The number of new Catholic marriages in the United States is at its lowest point since 1965. Statistics from Georgetown University’s Center for Applied Research in the Apostolate show that while there were over 420,000 Catholic weddings in 1970, that number has dwindled to just over 154,000 in the year 2014.

“There’s no definitive answer” for this trend, according to Mark Gray, a senior research associate and poll director at the center.

“We’re seeing an increase in cohabitation,” which can “create a hurdle to receiving the sacrament of marriage, depending on the parish or diocese’s policies,” Gray said. “There’s also the notion of a destination wedding trumping the traditional notion of getting married within the church.”

Tim Staples, director of apologetics at Catholic Answers in El Cajon, Calif., told CNS that “though a particular bishop may grant permission for a Catholic to be married outside of an actual Catholic church, the law of the church does not permit it, ordinarily speaking.

“For Catholics, there must be an official representative of the church present [or a proper dispensation given] in order for there to be a valid marriage, or, we could say, for one to be married ‘in the church,’” he said.

The United States also sees “a very large share [of annulments] that occur in the church globally,” according to Gray. However, even the United States is seeing a lower number of annulments, which have dropped from 60,691 in 1985, the earliest data available, to 18,558 last year. “Divorce is becoming less common” in the United States, according to Gray. “In aggregate terms, fewer marriages means fewer divorces.”

Despite these numbers, Gray remains optimistic. “We’ve historically seen changes in the past...much like the baby-boomer generation. Things were different before World War II. Mass attendance was down, as were baptisms and [sacramental] marriage rates, but the baby-boomer generation saw a time of cultural change, so it’s difficult to predict what’s going to happen.”

With regard to young people in the church, Gray said that “millennials are a little more traditional, a little more romantic and more interested in marrying in the church.”

Last October, Jeff and Alice Heinzen, a married couple from Wisconsin, served as auditors to the Extraordinary Synod of Bishops on the Family.
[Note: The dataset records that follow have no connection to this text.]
/-- Settles O20: both operations are of the read-modify-write class and write Z alone; the model complements A as an
exclusive or with 0xFF. -/
theorem tsbTrbComplete : Obligations.TsbTrbComplete := by
  intro s z a hs r tested
  have hmem {op : Rmw} {ea : List Micro} {b : Addr} {i : Instr} (hop : op = .tsb ∨ op = .trb)
      (ha : Addresses ea s b) (hp : program i r = rmwSeq ea op) (hc : onChip s b = false) :
      CompletesWriting i s (tested (byteAt s b)) b (rmwValue op r.p r.a (byteAt s b)) := by
    have hi := completesWriting_of_rmwSeq hs ha hp hc
    rwa [rmwFlags_test hop] at hi
  rw [← xor_FF]
  exact
    ⟨hmem (.inl rfl) (addresses_zp z) rfl (onChip_zext s _),
      hmem (.inr rfl) (addresses_zp z) rfl (onChip_zext s _),
      hmem (.inl rfl) (addresses_abs a) rfl,
      hmem (.inr rfl) (addresses_abs a) rfl⟩

end Sys2Proof.Machine
end

section
/-! Proofs for the family of 44_control.md: the rules for a push and a pull inside a sequence, for the push of PC and
the taking of an exception, and by them the branches, the jumps, the calls, the returns and the break. -/

namespace Sys2Proof.Machine

/-! ## Pushes inside a sequence (10_state.md R24) -/

/-- `s` after `Push(v)`. -/
def afterPush (v : Byte) (s : State) : State :=
  { ramWrite s (stackAt s.regs.s) v with regs := { s.regs with s := s.regs.s - 1 } }

/-- `s` after `Push(PC[15:8])` and `Push(PC[7:0])`. -/
def afterPushPc (s : State) : State := afterPush (loByte s.regs.pc) (afterPush (hiByte s.regs.pc) s)

theorem afterPush_wf {s : State} (v : Byte) (h : Memory.wf 65536 s.ram = true) :
    Memory.wf 65536 (afterPush v s).ram = true :=
  ramWrite_wf s (stackAt s.regs.s) v h

theorem ramRead_afterPush {s : State} (v : Byte) (h : Memory.wf 65536 s.ram = true) :
    ramRead (afterPush v s) = pushed (ramRead s) s.regs.s v :=
  funext fun b => ramRead_ramWrite s (stackAt s.regs.s) b v h

theorem afterPushPc_wf {s : State} (h : Memory.wf 65536 s.ram = true) :
    Memory.wf 65536 (afterPushPc s).ram = true :=
  afterPush_wf _ (afterPush_wf _ h)

theorem ramRead_afterPushPc {s : State} (h : Memory.wf 65536 s.ram = true) :
    ramRead (afterPushPc s) =
      pushed (pushed (ramRead s) s.regs.s (hiByte s.regs.pc)) (s.regs.s - 1) (loByte s.regs.pc) := by
  rw [afterPushPc, ramRead_afterPush _ (afterPush_wf _ h), ramRead_afterPush _ h]
  rfl

@[simp] theorem afterPushPc_sp (s : State) : (afterPushPc s).regs.s = s.regs.s - 2 :=
  sub_sub s.regs.s 1 1

/-- A push does not change a byte above the stack page. -/
theorem pushed_above (f : Addr → Byte) (sp v : Byte) {a : Addr} (h : 0x200 ≤ a.toNat) : pushed f sp v a = f a :=
  if_neg fun ha => absurd (stackAt_lt sp) (Nat.not_lt.2 (by rwa [ha] at h))

/-- With ROM and MAPCTL as before, a byte off the chip pages differs from what it was by RAM alone. -/
theorem plainByte_of_rom_eq {s t : State} (hrom : t.rom = s.rom) (hmap : t.mapctl = s.mapctl) (a : Addr) :
    plainByte t a = if regionOf a s.mapctl = .ram then ramRead t a else plainByte s a := by
  simp only [plainByte, hrom, hmap]
  cases hr : regionOf a s.mapctl <;> simp [ramRead]

/-- A push does not change what the CPU reads above the stack page, in RAM or elsewhere. -/
theorem plainByte_afterPush {s : State} (v : Byte) {a : Addr} (hw : Memory.wf 65536 s.ram = true)
    (ha : 0x200 ≤ a.toNat) : plainByte (afterPush v s) a = plainByte s a := by
  rw [plainByte_of_rom_eq (s := s) (t := afterPush v s) rfl rfl, ramRead_afterPush v hw, pushed_above _ _ _ ha]
  exact (plainByte_of_rom_eq rfl rfl a).symm

theorem plainByte_afterPushPc {s : State} {a : Addr} (hw : Memory.wf 65536 s.ram = true) (ha : 0x200 ≤ a.toNat) :
    plainByte (afterPushPc s) a = plainByte s a :=
  (plainByte_afterPush _ (afterPush_wf _ hw) ha).trans (plainByte_afterPush _ hw ha)

theorem stored_stackAt (sp v : Byte) (s : State) : stored (stackAt sp) v s = ramWrite s (stackAt sp) v := by
  simp only [stored, stackAt_ne_mapctl, if_false, ramWrite]

/-- A sequence whose last state holds RAM `m` completes with registers `r` and the bytes of `m`. -/
theorem completesPushing_of_runsTo_ram {i : Instr} {s : State} {r : Regs} {m : List Host.Cell} {f : Addr → Byte}
    (hs : Ready s) (h : RunsTo 8 (program i s.regs) s (retire { s with ram := m, regs := r }))
    (hm : ramRead { s with ram := m } = f) : CompletesPushing i s r f := by
  obtain ⟨t, ht, hsame⟩ := h.exec_eq_next hs
  have hram : t.ram = m := by rw [hsame]; rfl
  subst hram
  exact ⟨t, ht, hsame, congrFun hm⟩

namespace RunsTo

variable {n : Nat} {rest : List Micro} {s t : State} {v : Byte} {d : Loc}

theorem push (h : RunsTo n rest (afterPush v s) t) : RunsTo (n + 1) (.push v :: rest) s t := by
  rw [afterPush, ← stored_stackAt] at h
  exact write rfl (onChip_stackAt s _) h

theorem pushPc {r : Regs} (hr : r.pc = s.regs.pc) (h : RunsTo n rest (afterPushPc s) t) :
    RunsTo (n + 2) (.push (hiByte r.pc) :: .push (loByte r.pc) :: rest) s t := by
  rw [hr]
  exact push (push h)

theorem pull
    (h : RunsTo n rest
      { s with regs := { s.regs with s := s.regs.s + 1 }, loc := s.loc.set d (stackByte s 1) } t) :
    RunsTo (n + 1) (.pull d :: rest) s t :=
  read rfl (onChip_stackAt s _) ((plainByte_stackAt s 1).symm ▸ h)

theorem operandHi (hc : onChip s s.regs.pc = false)
    (h : RunsTo n rest
      { s with
        regs := { s.regs with pc := s.regs.pc + 1 }, loc := { s.loc with hi := plainByte s s.regs.pc } } t) :
    RunsTo (n + 1) (.operandHi :: rest) s t :=
  request rfl hc h

end RunsTo

/-! ## Branches (R381 to R390) -/

/-- Each branch is the common branch rule with its own flag test. -/
theorem program_branch (nn : Byte) (r : Regs) :
    ∀ b ∈ branches, program (b.1 nn) r = branchSeq (b.2 r.p) nn r := by
  simp only [branches, List.forall_mem_cons, List.not_mem_nil, false_imp_iff, implies_true, and_true]
  exact ⟨rfl, rfl, rfl, rfl, rfl, rfl, rfl, rfl, rfl⟩

theorem completes_of_branchSeq {i : Instr} {s : State} {taken : Bool} {nn : Byte} (hs : Ready s)
    (hp : program i s.regs = branchSeq taken nn s.regs) :
    Completes i s (if taken then { s.regs with pc := s.regs.pc + nn.signExtend 16 } else s.regs) := by
  refine completes_of_runsTo hs ?_
  rw [hp]
  cases taken with
  | false => exact .done rfl
  | true =>
    refine RunsTo.mono (n := 2) (.discard hs.onChip_pc ?_) (by decide)
    split
    · exact .discard hs.onChip_pc (.last rfl)
    · exact .last rfl

/-- Settles O23: every branch is the common rule, taken by its flag test. -/
theorem branchesComplete : Obligations.BranchesComplete :=
  fun s nn hs b hb => completes_of_branchSeq hs (program_branch nn s.regs b hb)

/-! ## Jumps (R391) -/

theorem vectorAt_plain {s : State} {a : Addr} (hlo : onChip s a = false) (hhi : onChip s (a + 1) = false) :
    vectorAt s a = pair (plainByte s (a + 1)) (plainByte s a) := by
  rw [vectorAt, byteAt_plain hlo, byteAt_plain hhi]

theorem completes_of_jumpThrough {i : Instr} {s : State} {a : Addr} (hs : Ready s)
    (hp : program i s.regs = jumpThrough a s.regs) (hlo : onChip s a = false) (hhi : onChip s (a + 1) = false) :
    Completes i s { s.regs with pc := vectorAt s a } := by
  refine completes_of_runsTo hs (RunsTo.mono (n := 3) ?_ (by decide))
  rw [hp, vectorAt_plain hlo hhi]
  exact .discard hs.onChip_lastOperand (.read rfl hlo (.read rfl hhi (.last rfl)))

/-- Settles O24: the absolute form makes no request, and the other two jump through a pointer. -/
theorem jumpsComplete : Obligations.JumpsComplete := by
  intro s a hs
  exact
    ⟨completes_of_runsTo hs (.last rfl),
      completes_of_jumpThrough hs rfl,
      completes_of_jumpThrough hs rfl⟩

/-! ## Calls and returns (R392, R393) -/

/-- JSR reads its third byte after the pushes, which change it if it lies in the stack page. -/
theorem jsr_completes {s : State} (a : Addr) (hs : Ready s) :
    let hh := if regionOf s.regs.pc s.mapctl = .ram then ramRead (afterPushPc s) s.regs.pc else byteAt s s.regs.pc
    CompletesPushing (.jsr a) s { s.regs with s := s.regs.s - 2, pc := pair hh (loByte a) }
      (ramRead (afterPushPc s)) := by
  intro hh
  have hhigh : plainByte (afterPushPc { s with loc := s.loc.set .lo (loByte a) }) s.regs.pc = hh := by
    simp only [hh, byteAt_plain hs.onChip_pc]
    exact plainByte_of_rom_eq (s := s) (t := afterPushPc { s with loc := _ }) rfl rfl s.regs.pc
  refine completesPushing_of_runsTo_ram (m := (afterPushPc s).ram) hs (RunsTo.mono (n := 4) ?_ (by decide)) rfl
  rw [← hhigh, ← afterPushPc_sp s]
  exact .internal rfl (.discard (onChip_stackAt s _) (.pushPc rfl (.operandHi hs.onChip_pc (.last rfl))))

theorem rts_completes {s : State} (hs : Ready s)
    (hc : onChip s (pair (stackByte s 2) (stackByte s 1)) = false) :
    Completes .rts s
      { s.regs with s := s.regs.s + 2, pc := pair (stackByte s 2) (stackByte s 1) + 1 } := by
  refine completes_of_runsTo hs (RunsTo.mono (n := 5) ?_ (by decide))
  have hsp : s.regs.s + 2 = s.regs.s + 1 + 1 := (BitVec.add_assoc s.regs.s 1 1).symm
  simp only [stackByte, hsp] at hc ⊢
  exact .discard hs.onChip_pc (.discard (onChip_stackAt s _) (.pull (.pull (.discard hc (.last rfl)))))

/-- Settles O25: the byte JSR reads late is the pushed one where RAM answers, and RTS reads at the pulled address. -/
theorem jsrRtsComplete : Obligations.JsrRtsComplete := by
  intro s a hs r ram hh back
  have hram : ramRead (afterPushPc s) = ram := ramRead_afterPushPc hs.ram_wf
  have hjsr := jsr_completes a hs
  rw [hram] at hjsr
  exact ⟨hjsr, rts_completes hs⟩

/-! ## Break and return from interrupt (R394, R395; 60_exceptions.md R458) -/

/-- Taking an exception pushes PC and the flags, and goes to the vector, which no push changes. -/
theorem runsTo_exceptionSeq {s : State} {vec : Addr} (b : Bool) (hw : Memory.wf 65536 s.ram = true)
    (hlo : 0xFFFA ≤ vec.toNat) (hhi : 0xFFFA ≤ (vec + 1).toNat) :
    RunsTo 5 (exceptionSeq vec b s.regs) s
      (retire
        { afterPush (s.regs.p.toByte b) (afterPushPc s) with
          regs :=
            { s.regs with
              s := s.regs.s - 3, pc := vectorAt s vec, p := { s.regs.p with i := true, d := false } } }) := by
  have hclo := onChip_vectors s hlo
  have hchi := onChip_vectors s hhi
  have hbyte {a : Addr} (ha : 0xFFFA ≤ a.toNat) :
      plainByte (afterPush (s.regs.p.toByte b) (afterPushPc s)) a = plainByte s a := by
    have ha' : 0x200 ≤ a.toNat := by omega
    rw [plainByte_afterPush _ (afterPushPc_wf hw) ha', plainByte_afterPushPc hw ha']
  have hsp : s.regs.s - 3 = (afterPushPc s).regs.s - 1 := by rw [afterPushPc_sp]; exact (sub_sub s.regs.s 2 1).symm
  rw [vectorAt_plain hclo hchi, ← hbyte hlo, ← hbyte hhi, hsp]
  exact .pushPc rfl (.push (.read rfl hclo (.read rfl hchi (.internal rfl (.last rfl)))))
Alice is director of the Office for Marriage and Family Life in the Diocese of La Crosse and Jeff is the president of McDonell Catholic Schools in Chippewa Falls.

One of the several “takeaway” messages of the synod for American Catholics, according to the Heinzens, is “to remain accountable to the truths that come from God [when it comes to marriage]. We must never stray or be led away from the Gospel message when we deal with families.”

“Perhaps the greatest challenge [to marriage] both here and abroad,” they wrote in a joint email, “is the triumph of self-reliance over self-sacrifice. Today’s culture values independence over interdependence. The need to commit oneself to another in marriage makes little sense when the perceived outcome is ‘me’ and not ‘we.’”

However, like Gray, the Heinzens also see a cultural renewal emerging on the Catholic marriage front. “One of the most positive cultural trends that we see is a shift in catechesis from a child-centered focus to a parent-centered focus,” they said. “This trend allows parishes to utilize the basic desire found in most parents’ hearts to provide the very best for their children.... This shift in the catechetical approach is bearing great results because parents are learning how to become primary educators for their children.”